Марина Цветаева
Дом у Старого Пимена
Вере Муромцевой, одних со мной корней
I
Дедушка Иловайский
Не собирательный дедушка, как «дедушка Крылов» или «дедушка Андерсен», а самый достоверный, только не родной а сводный.
«Мама, почему у Андрюши два дедушки, а у нас только один?» Помню вопрос, ответа не помню, да его, наверное, и не было, ибо не могла же мать ответить правду, а именно: «Потому что мой отец, ваш дедушка, Александр Данилович Мейн, как человек великодушный и справедливый, не может не любить, по крайней мере, не одаривать и не ласкать, чужого внука наравне с родными внучками, а Андрюшин дедушка, как человек черствый и очень уж старый, насилу и единственного своего внука может любить». Так и оказалось у Андрюши «два дедушки», а у нас с Асей – один.
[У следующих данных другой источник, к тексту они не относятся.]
/-! ## The Ledger (chapter 13) -/

/-- Whether a term of a book is its inflow term (R649). -/
def isInflow (term : Nat) : Bool := term == 0

/-- Whether a term is an outflow term: RETURNED and WO of a ring, RETIRE, EXEC and CANCEL, COMPLETED and WO, DELIVERED and
DISCARDED (R649). A pool has none. -/
def isOutflow (b term : Nat) : Bool :=
  if b ≤ 3 then false
  else if b ≤ 19 then term == 1 || term == 2
  else if b = 20 then term == 1
  else term == 1 || term == 2

/-- The term index of T in a book (R649). -/
def termT (b : Nat) : Nat := if b ≤ 3 then 3 else if b ≤ 19 then 6 else if b ≤ 22 then 4 else 6

/-- A term of a book. -/
def term (s : State) (b t : Nat) : Quad := mget (fun _ => 0) s.led.term (8 * b + t)

/-- The state with a term set. -/
def setTerm (s : State) (b t : Nat) (v : Quad) : State :=
  { s with led := { s.led with term := mset (fun _ => 0) s.led.term (8 * b + t) v } }

/-- The amount in T on its way to a term. -/
def toward (s : State) (b t : Nat) : Nat := mget (fun _ => 0) s.led.toward (8 * b + t)

/-- The state with the amount in T on its way to a term set. -/
def setToward (s : State) (b t n : Nat) : State :=
  { s with led := { s.led with toward := mset (fun _ => 0) s.led.toward (8 * b + t) n } }

/-- The right-hand side of a book's equation: every term but the inflow (R648). -/
def rhs (s : State) (b : Nat) : Quad :=
  (List.range (termT b)).foldl (fun a t => a + term s b (t + 1)) 0

/-- DIFF of LED_IMB: inflow minus right-hand side, signed, saturating at 32,767 in size. -/
def imbDiff (s : State) (b : Nat) : Nat :=
  let d := (term s b 0 - rhs s b).toInt
  let c := if d > 32767 then 32767 else if d < -32767 then -32767 else d
  (c % 65536).toNat

/-- LED_IMB records an imbalance of book `b` where VALID is 0, and sets OVR otherwise (R665). Of books that fail on one edge, which is one CORE
cycle, it records the lowest (R676). -/
def imbRecord (s : State) (b kind : Nat) : State :=
  let v := rd s .LED_IMB 0
  let here := BitVec.ofNat 32 (b + 32 * kind + 256 * (if kind = 1 then 0 else imbDiff s b) + 2147483648)
  if v.getLsbD 31 = false then
    wr { s with led := { s.led with imbAt := s.cycles + 1 } } .LED_IMB 0 (here ||| (v &&& 0x40000000))
  else if s.led.imbAt = s.cycles + 1 ∧ b < fld v 4 0 then wr s .LED_IMB 0 (here ||| 0x40000000)
  else wr s .LED_IMB 0 (putFld v 30 30 1)

/-- An imbalance of book `b` (R665, R667): kind 0 EQUATION, 1 STRUCTURE, 2 UNDERFLOW. A HEAT imbalance is sent to the head in PRINT (R667). -/
def imbalance (s : State) (b kind : Nat) : State :=
  let s1 := imbRecord s b kind
  let s2 := wb s1 .LED_FAILED 0 b true
  let s3 := wb (wb s2 .LED_STAT 0 0 true) .LED_STAT 0 1 true
  let snap := (List.range (termT b + 1)).foldl (fun m t => mset (fun _ => 0) m (8 * b + t) (term s3 b t)) s3.led.snap
  let s4 := { s3 with led := { s3.led with snap := snap } }
  let s5 := raise (count s4 .fabric 0x2E) .fabric 57
  if b = 20 then send s5 (fromFabric .print) .heatImb else s5

/-- The CORE cycle of a book's latest update, `none` where none has come since it settled or opened. -/
def lastUpdate (s : State) (b : Nat) : Option Nat := mget (fun _ => (none : Option Nat)) s.led.dirty b

/-- The state with a book's latest update set. -/
def setLastUpdate (s : State) (b : Nat) (x : Option Nat) : State :=
  { s with led := { s.led with dirty := mset (fun _ => none) s.led.dirty b x } }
Наш дедушка лучше. Наш привозит бананы – и всем. Дедушка Иловайский – только золотые – и только Андрюше – прямо в руку – даже как-то мимо руки – ничего не говоря и даже не глядя – и только в день рождения или на Рождество. Мама эти золотые у Андрюши сразу отбирает. «Августа Ивановна, вымойте Андрюше руки!» – «Но монет софсем нофенький!» – «Нет чистых денег». (Так это у нас, детей, и осталось: деньги – грязь.) Так что дедушкин подарок Андрюше не только не радость, а даже гадость: лишний раз мыть руки и без того уже замывшей немкой. Золотой же проваливается в отдельную «иловайскую» копилку, и никто о нем не вспоминает до очередного золотого. (В один прекрасный день вся копилка со всеми, за десять лет, иловайскими золотыми исчезла, и если кто-нибудь о ней жалел – то не Андрюша. Золото для нас сызмалу было не только грязь, но пустой звук.)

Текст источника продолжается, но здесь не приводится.